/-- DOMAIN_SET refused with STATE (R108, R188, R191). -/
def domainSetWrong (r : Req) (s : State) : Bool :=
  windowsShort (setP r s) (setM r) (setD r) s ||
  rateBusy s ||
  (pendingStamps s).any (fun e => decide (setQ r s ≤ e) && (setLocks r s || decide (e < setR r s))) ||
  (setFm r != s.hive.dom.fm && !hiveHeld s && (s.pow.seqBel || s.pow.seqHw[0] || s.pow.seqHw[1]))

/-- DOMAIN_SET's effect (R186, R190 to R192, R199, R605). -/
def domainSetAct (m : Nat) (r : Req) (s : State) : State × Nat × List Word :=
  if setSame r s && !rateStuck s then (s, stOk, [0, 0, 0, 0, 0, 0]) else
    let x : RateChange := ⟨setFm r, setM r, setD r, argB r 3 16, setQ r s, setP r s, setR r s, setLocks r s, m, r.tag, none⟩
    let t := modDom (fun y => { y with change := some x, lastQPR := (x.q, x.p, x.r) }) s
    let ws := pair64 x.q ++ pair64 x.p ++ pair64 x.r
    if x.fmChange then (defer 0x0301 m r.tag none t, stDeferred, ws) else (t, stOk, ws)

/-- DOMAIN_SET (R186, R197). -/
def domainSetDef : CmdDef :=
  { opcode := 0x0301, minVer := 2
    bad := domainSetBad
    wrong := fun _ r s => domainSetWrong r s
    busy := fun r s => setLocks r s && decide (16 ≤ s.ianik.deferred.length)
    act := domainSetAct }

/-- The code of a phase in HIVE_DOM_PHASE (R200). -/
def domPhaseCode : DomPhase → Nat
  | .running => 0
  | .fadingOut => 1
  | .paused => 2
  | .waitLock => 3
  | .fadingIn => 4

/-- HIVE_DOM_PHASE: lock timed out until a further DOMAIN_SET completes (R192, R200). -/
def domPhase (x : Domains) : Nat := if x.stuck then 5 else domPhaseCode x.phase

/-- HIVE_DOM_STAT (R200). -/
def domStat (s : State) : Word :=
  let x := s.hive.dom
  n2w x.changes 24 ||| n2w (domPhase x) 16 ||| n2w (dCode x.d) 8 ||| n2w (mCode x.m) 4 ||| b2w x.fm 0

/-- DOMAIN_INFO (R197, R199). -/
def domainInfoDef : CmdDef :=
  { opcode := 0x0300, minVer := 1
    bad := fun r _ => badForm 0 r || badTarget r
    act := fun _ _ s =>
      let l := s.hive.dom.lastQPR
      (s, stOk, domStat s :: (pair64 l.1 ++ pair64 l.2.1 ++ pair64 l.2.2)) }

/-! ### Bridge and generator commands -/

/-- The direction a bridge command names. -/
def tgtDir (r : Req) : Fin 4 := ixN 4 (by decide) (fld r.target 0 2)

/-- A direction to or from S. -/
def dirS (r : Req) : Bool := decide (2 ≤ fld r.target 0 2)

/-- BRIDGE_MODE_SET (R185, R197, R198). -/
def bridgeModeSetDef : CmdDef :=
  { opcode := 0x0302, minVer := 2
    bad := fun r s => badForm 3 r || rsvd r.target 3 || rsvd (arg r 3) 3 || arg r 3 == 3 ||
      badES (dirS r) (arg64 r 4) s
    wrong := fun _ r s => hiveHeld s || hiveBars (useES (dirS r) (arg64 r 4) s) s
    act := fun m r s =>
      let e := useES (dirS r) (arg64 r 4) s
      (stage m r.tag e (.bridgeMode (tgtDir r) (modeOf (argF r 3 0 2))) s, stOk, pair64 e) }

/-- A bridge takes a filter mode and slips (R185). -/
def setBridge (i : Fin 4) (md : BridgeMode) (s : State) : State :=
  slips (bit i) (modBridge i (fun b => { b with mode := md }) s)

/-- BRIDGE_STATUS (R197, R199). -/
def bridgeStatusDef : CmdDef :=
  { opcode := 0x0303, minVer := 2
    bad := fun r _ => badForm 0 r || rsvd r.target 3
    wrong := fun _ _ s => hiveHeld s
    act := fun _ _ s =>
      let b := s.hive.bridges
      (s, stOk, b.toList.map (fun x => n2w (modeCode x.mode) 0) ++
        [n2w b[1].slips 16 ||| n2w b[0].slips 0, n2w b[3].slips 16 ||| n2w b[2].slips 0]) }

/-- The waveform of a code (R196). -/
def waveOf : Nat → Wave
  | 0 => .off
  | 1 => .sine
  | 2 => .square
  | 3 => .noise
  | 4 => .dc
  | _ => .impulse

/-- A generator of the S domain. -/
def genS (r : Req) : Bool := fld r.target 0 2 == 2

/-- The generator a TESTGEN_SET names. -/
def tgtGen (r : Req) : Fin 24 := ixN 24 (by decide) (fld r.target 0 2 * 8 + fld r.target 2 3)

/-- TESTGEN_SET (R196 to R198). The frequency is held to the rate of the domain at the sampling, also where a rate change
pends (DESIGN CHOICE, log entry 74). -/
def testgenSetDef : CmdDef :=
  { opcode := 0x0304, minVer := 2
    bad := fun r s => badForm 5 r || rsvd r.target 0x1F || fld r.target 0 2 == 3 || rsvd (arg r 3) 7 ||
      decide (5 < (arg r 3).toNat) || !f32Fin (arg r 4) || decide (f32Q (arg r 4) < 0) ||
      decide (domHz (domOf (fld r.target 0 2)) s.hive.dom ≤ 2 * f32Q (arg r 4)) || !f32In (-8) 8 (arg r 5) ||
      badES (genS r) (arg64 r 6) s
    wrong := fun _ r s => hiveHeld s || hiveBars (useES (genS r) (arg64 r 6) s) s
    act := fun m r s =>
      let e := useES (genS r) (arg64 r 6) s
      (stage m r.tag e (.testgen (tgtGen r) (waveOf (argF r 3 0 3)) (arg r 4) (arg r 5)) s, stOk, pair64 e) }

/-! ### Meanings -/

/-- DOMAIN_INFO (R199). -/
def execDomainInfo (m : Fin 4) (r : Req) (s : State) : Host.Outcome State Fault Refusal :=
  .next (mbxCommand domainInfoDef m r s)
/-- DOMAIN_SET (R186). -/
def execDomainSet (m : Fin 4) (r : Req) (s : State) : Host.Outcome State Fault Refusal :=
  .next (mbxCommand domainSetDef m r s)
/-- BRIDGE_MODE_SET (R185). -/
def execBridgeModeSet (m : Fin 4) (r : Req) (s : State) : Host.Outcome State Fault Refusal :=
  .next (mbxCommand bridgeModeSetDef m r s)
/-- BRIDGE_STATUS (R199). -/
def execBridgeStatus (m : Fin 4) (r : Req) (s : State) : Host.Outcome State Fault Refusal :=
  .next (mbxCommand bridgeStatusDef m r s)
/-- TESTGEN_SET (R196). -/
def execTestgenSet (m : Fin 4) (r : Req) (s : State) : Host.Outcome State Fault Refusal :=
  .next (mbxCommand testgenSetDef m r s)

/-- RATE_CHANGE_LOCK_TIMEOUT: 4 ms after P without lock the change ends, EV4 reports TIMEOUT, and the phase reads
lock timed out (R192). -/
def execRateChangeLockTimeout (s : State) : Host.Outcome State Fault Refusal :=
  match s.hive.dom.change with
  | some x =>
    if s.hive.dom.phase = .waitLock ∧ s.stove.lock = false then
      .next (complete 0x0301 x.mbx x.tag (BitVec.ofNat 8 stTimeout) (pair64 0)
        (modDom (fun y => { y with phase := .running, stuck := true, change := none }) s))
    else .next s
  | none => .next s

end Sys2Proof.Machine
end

(WHAT IS BEING ASKED)
Look through the entries above, and wherever a line holds the string "setR", copy it.

(REPLY)
  (pendingStamps s).any (fun e => decide (setQ r s ≤ e) && (setLocks r s || decide (e < setR r s))) ||
    let x : RateChange := ⟨setFm r, setM r, setD r, argB r 3 16, setQ r s, setP r s, setR r s, setLocks r s, m, r.tag, none⟩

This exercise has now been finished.